AMD's K8 core had two prefetchers per core - one instruction and one data. The Barcelona core still retains the same number of prefetchers, but improves on them. The biggest change is that the data prefetcher now brings data directly into the L1 data cache, as opposed to the L2 cache in the K8. AMD looked at the accuracy of its core prefetchers and realized that they were doing quite well, so it only made sense to prefetch into a low latency L1 and avoid polluting the L2 cache. AMD has also increased the flexibility of its L1 instruction cache prefetcher to handle two outstanding requests to any address.
At first glance it looks like Intel's prefetchers in Core 2 are greater, at least in quantity, than what AMD has planned even for Barcelona. Remember that Intel's Core 2 processor features two data and one instruction prefetcher per core, plus an additional two L2 cache prefetchers, all of which are well managed as to not eat into "demand" bandwidth. At the same time, we must keep in mind that Intel needs these prefetchers to help mask its longer trip to main memory. From a CPU perspective, the advantage here is for Intel, but as a platform the true winner is tough to determine.
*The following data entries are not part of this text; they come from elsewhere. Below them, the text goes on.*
theorem execMDormantTimeout_apart {r : State} (s : State) (h : Apart false r s) : ApartO false r (execMDormantTimeout s) := by
  unfold execMDormantTimeout
  repeat' first
      | with_reducible assumption
      | ((fail_if_success fail_if_success (conv => arg 3; arg 3)); with_reducible apply Apart.ite)
      | with_reducible apply State.updM_apart
      | with_reducible apply ApartO.next

theorem execMWake_apart {r : State} (current : Int) (s : State) (h : Apart false r s) : ApartO false r (execMWake current s) := by
  unfold execMWake
  repeat' first
      | with_reducible assumption
      | ((fail_if_success fail_if_success (conv => arg 3; arg 3)); with_reducible apply Apart.ite)
      | with_reducible apply State.updM_apart
      | with_reducible apply ApartO.next

theorem execJournalStore_apart {r : State} (s : State) (h : Apart false r s) : ApartO false r (execJournalStore s) := by
  unfold execJournalStore
  repeat' first
      | with_reducible assumption
      | ((fail_if_success fail_if_success (conv => arg 3; arg 3)); with_reducible apply Apart.ite)
      | with_reducible apply State.updM_apart
      | with_reducible apply ApartO.next

theorem execPowerFailStore_apart {r : State} (s : State) (h : Apart false r s) : ApartO false r (execPowerFailStore s) := by
  unfold execPowerFailStore
  repeat' first
      | with_reducible assumption
      | ((fail_if_success fail_if_success (conv => arg 3; arg 3)); with_reducible apply Apart.ite)
      | with_reducible apply State.updM_apart
      | with_reducible apply ApartO.next

theorem execMetroCalRead_apart {r : State} (addr len : Nat) (s : State) (h : Apart false r s) :
    ApartO false r (execMetroCalRead addr len s) := by
  unfold execMetroCalRead
  repeat' first
      | with_reducible assumption
      | ((fail_if_success fail_if_success (conv => arg 3; arg 3)); with_reducible apply Apart.ite)
      | with_reducible apply State.updM_apart
      | with_reducible apply ApartO.next

theorem execMetroCalPoint_apart {r : State} (input : Nat) (applied : Int) (s : State) (h : Apart false r s) :
    ApartO false r (execMetroCalPoint input applied s) := by
  unfold execMetroCalPoint
  repeat' first
      | with_reducible assumption
      | ((fail_if_success fail_if_success (conv => arg 3; arg 3)); with_reducible apply Apart.ite)
      | with_reducible apply State.updM_apart
      | with_reducible apply ApartO.next

theorem execMetroCalPointDone_apart {r : State} (input : Nat) (s : State) (h : Apart false r s) :
    ApartO false r (execMetroCalPointDone input s) := by
  unfold execMetroCalPointDone
  repeat' first
      | with_reducible assumption
      | ((fail_if_success fail_if_success (conv => arg 3; arg 3)); with_reducible apply Apart.ite)
      | with_reducible apply State.updM_apart
      | with_reducible apply ApartO.next

theorem execCalStore_apart {r : State} (s : State) (h : Apart false r s) : ApartO false r (execCalStore s) := by
  unfold execCalStore
  repeat' first
      | with_reducible assumption
      | ((fail_if_success fail_if_success (conv => arg 3; arg 3)); with_reducible apply Apart.ite)
      | with_reducible apply State.updM_apart
      | with_reducible apply ApartO.next
      | split

theorem execSetAuthority_apart {r : State} (key : List Byte) (s : State) (h : Apart false r s) :
    ApartO false r (execSetAuthority key s) := by
  unfold execSetAuthority
  repeat' first
      | with_reducible assumption
      | ((fail_if_success fail_if_success (conv => arg 3; arg 3)); with_reducible apply Apart.ite)
      | with_reducible apply State.updM_apart
      | with_reducible apply ApartO.next

theorem execSeal_apart {r : State} (s : State) (h : Apart false r s) : ApartO false r (execSeal s) := by
  unfold execSeal
  repeat' first
      | with_reducible assumption
      | ((fail_if_success fail_if_success (conv => arg 3; arg 3)); with_reducible apply Apart.ite)
      | with_reducible apply State.updM_apart
      | with_reducible apply ApartO.next

theorem execUnseal_apart {r : State} (token : List Byte) (s : State) (h : Apart false r s) : ApartO false r (execUnseal token s) := by
  unfold execUnseal
  repeat' first
      | with_reducible assumption
      | ((fail_if_success fail_if_success (conv => arg 3; arg 3)); with_reducible apply Apart.ite)
      | with_reducible apply State.updM_apart
      | with_reducible apply ApartO.next

theorem execMTestAccess_apart {r : State} (token : List Byte) (s : State) (h : Apart false r s) :
    ApartO false r (execMTestAccess token s) := by
  unfold execMTestAccess
  repeat' first
      | with_reducible assumption
      | ((fail_if_success fail_if_success (conv => arg 3; arg 3)); with_reducible apply Apart.ite)
      | with_reducible apply State.updM_apart
      | with_reducible apply ApartO.next

end Sys2Proof.Machine
end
Each Barcelona core gets its own set of data and instruction prefetchers, but the major improvement is that there's a new prefetcher in town - a DRAM prefetcher. Residing within the memory controller where AMD previously never had any such logic, the new DRAM prefetcher takes a look at overall memory requests and attempts to pull data it thinks will be used in the future. As this prefetcher has to contend with the needs of four separate cores, it really helps the entire chip improve performance and can do a good job of spotting trends that would positively impact all cores. The DRAM prefetcher doesn't pull data into the CPU's L2 or L3 caches either; instead it features its own buffer to avoid polluting the caches. The buffer is approximately 20 - 30 cache lines in size and happens to be the same buffer that is used for Barcelona's write bursting we mentioned on the previous page.
Prefetching is done in many areas of the system and by many different components. When NVIDIA introduced its nForce2 chipset, it stressed the ability of its intelligent prefetcher to make use of a very wide, at the time, 128-bit memory bus. More recently, when Intel introduced its Core 2 processor family it stressed the importance of its three prefetchers per core in drastically reducing perceived memory latency.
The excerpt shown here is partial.